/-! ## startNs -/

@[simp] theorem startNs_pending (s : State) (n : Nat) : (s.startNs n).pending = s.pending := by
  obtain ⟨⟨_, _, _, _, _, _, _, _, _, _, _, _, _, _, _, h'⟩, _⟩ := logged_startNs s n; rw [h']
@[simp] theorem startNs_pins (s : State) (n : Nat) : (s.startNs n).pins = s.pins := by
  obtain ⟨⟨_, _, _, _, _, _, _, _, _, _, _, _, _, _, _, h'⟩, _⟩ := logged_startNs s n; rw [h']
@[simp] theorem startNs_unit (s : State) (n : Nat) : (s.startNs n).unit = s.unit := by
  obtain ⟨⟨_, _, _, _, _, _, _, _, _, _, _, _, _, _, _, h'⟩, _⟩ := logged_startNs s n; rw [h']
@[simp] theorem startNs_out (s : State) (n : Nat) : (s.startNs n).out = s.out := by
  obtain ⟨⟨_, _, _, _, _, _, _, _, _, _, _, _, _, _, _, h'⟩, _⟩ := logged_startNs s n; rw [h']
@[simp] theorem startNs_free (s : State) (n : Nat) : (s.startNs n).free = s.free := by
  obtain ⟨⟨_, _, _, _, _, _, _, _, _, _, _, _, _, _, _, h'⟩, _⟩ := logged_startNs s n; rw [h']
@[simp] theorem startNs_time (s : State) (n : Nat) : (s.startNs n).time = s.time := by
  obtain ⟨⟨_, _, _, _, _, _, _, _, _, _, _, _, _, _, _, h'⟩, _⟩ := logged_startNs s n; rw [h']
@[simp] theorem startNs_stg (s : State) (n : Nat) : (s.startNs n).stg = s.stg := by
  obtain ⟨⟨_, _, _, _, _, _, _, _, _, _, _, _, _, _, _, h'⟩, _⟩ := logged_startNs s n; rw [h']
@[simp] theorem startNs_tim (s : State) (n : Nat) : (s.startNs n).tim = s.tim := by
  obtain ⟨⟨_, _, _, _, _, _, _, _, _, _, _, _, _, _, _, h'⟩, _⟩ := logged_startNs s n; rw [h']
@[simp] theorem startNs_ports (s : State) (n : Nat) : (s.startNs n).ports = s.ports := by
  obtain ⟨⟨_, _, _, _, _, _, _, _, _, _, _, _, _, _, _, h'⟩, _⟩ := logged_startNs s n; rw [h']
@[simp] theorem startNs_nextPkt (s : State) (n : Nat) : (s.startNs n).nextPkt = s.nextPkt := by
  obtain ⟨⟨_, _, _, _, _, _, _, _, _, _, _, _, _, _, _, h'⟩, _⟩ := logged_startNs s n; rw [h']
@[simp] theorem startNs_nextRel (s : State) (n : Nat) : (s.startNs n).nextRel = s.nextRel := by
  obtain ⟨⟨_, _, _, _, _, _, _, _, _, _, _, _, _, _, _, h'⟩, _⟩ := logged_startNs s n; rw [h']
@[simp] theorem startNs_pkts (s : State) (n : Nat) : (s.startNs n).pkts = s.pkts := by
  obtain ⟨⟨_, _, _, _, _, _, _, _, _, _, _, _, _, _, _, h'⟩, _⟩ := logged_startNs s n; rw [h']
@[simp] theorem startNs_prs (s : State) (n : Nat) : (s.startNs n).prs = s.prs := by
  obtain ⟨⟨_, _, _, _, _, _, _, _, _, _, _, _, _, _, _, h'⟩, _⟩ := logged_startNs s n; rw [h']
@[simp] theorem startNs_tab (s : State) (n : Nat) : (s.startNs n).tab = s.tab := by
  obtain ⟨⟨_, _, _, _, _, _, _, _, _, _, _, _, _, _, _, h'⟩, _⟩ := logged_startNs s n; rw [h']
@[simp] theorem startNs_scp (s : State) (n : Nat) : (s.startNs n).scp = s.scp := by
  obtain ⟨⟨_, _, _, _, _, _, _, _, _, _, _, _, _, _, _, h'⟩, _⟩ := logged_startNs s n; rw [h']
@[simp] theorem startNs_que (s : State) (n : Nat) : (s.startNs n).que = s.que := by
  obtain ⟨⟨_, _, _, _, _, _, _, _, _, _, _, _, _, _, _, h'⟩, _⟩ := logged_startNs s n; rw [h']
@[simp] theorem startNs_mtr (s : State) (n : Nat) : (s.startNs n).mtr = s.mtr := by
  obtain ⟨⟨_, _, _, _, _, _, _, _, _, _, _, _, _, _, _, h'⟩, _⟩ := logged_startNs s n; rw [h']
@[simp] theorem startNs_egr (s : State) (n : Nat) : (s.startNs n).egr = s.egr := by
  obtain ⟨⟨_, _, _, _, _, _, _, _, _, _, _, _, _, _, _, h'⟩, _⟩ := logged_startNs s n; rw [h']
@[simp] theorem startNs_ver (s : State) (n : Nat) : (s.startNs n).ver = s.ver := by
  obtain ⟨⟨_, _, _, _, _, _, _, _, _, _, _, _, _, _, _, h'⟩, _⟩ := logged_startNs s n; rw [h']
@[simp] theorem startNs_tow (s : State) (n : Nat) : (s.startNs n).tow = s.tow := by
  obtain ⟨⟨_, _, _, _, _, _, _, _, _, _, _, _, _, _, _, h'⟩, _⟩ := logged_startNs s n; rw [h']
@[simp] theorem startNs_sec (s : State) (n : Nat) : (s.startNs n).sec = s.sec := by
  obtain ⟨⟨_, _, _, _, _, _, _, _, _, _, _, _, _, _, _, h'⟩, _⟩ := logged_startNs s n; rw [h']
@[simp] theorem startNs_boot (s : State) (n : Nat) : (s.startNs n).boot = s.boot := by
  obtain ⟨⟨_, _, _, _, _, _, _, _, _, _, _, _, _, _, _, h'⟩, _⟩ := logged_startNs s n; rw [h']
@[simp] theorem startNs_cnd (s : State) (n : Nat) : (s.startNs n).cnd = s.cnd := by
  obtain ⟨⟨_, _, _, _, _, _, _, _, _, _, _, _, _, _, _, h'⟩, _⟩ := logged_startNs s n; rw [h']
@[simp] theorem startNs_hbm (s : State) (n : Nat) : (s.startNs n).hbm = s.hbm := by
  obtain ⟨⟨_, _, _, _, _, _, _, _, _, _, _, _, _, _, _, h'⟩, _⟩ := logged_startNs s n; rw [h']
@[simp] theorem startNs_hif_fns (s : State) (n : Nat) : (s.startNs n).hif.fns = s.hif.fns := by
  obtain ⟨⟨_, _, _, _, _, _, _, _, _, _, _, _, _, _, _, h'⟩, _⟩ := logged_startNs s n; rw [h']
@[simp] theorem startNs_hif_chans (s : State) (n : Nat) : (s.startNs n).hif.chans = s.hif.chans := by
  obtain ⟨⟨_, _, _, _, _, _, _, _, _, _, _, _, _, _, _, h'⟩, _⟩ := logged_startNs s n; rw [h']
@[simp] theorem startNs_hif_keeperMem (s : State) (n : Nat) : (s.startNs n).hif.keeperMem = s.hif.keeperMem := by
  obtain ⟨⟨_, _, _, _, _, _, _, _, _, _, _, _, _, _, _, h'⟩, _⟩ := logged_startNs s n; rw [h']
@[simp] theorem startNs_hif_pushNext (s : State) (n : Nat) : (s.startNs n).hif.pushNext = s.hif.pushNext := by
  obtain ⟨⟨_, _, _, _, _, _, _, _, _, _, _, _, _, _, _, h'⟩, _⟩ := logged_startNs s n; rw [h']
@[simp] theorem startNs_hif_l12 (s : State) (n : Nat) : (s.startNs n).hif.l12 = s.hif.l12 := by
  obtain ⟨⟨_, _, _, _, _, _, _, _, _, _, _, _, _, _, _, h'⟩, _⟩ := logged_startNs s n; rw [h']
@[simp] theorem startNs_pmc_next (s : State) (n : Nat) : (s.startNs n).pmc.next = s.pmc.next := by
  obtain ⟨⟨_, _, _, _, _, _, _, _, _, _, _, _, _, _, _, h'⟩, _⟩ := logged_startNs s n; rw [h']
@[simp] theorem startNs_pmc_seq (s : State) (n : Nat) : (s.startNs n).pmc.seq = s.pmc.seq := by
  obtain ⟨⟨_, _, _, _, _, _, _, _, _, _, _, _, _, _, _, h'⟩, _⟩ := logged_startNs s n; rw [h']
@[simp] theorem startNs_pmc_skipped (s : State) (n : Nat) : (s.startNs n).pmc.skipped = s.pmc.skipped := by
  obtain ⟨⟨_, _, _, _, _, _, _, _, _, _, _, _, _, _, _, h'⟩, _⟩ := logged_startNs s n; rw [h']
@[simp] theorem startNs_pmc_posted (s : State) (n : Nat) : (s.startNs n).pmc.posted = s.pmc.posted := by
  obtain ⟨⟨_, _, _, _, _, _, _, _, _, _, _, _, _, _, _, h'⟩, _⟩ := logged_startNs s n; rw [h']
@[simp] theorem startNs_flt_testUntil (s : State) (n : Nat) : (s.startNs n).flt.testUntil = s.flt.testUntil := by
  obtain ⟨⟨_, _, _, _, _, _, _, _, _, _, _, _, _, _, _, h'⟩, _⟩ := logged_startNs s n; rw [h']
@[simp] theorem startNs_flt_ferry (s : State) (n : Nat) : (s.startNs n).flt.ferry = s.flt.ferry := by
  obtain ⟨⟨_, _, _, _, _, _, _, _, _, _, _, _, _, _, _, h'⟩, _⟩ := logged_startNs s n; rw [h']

▶ **What you should do**
Retype every line of the listing, word for word, from its opening line to the line that holds "s.tim := by", and include that last line too.

▶ **Answer to this exercise**
/-! ## startNs -/

@[simp] theorem startNs_pending (s : State) (n : Nat) : (s.startNs n).pending = s.pending := by
  obtain ⟨⟨_, _, _, _, _, _, _, _, _, _, _, _, _, _, _, h'⟩, _⟩ := logged_startNs s n; rw [h']
@[simp] theorem startNs_pins (s : State) (n : Nat) : (s.startNs n).pins = s.pins := by
  obtain ⟨⟨_, _, _, _, _, _, _, _, _, _, _, _, _, _, _, h'⟩, _⟩ := logged_startNs s n; rw [h']
@[simp] theorem startNs_unit (s : State) (n : Nat) : (s.startNs n).unit = s.unit := by
  obtain ⟨⟨_, _, _, _, _, _, _, _, _, _, _, _, _, _, _, h'⟩, _⟩ := logged_startNs s n; rw [h']
@[simp] theorem startNs_out (s : State) (n : Nat) : (s.startNs n).out = s.out := by
  obtain ⟨⟨_, _, _, _, _, _, _, _, _, _, _, _, _, _, _, h'⟩, _⟩ := logged_startNs s n; rw [h']
@[simp] theorem startNs_free (s : State) (n : Nat) : (s.startNs n).free = s.free := by
  obtain ⟨⟨_, _, _, _, _, _, _, _, _, _, _, _, _, _, _, h'⟩, _⟩ := logged_startNs s n; rw [h']
@[simp] theorem startNs_time (s : State) (n : Nat) : (s.startNs n).time = s.time := by
  obtain ⟨⟨_, _, _, _, _, _, _, _, _, _, _, _, _, _, _, h'⟩, _⟩ := logged_startNs s n; rw [h']
@[simp] theorem startNs_stg (s : State) (n : Nat) : (s.startNs n).stg = s.stg := by
  obtain ⟨⟨_, _, _, _, _, _, _, _, _, _, _, _, _, _, _, h'⟩, _⟩ := logged_startNs s n; rw [h']
@[simp] theorem startNs_tim (s : State) (n : Nat) : (s.startNs n).tim = s.tim := by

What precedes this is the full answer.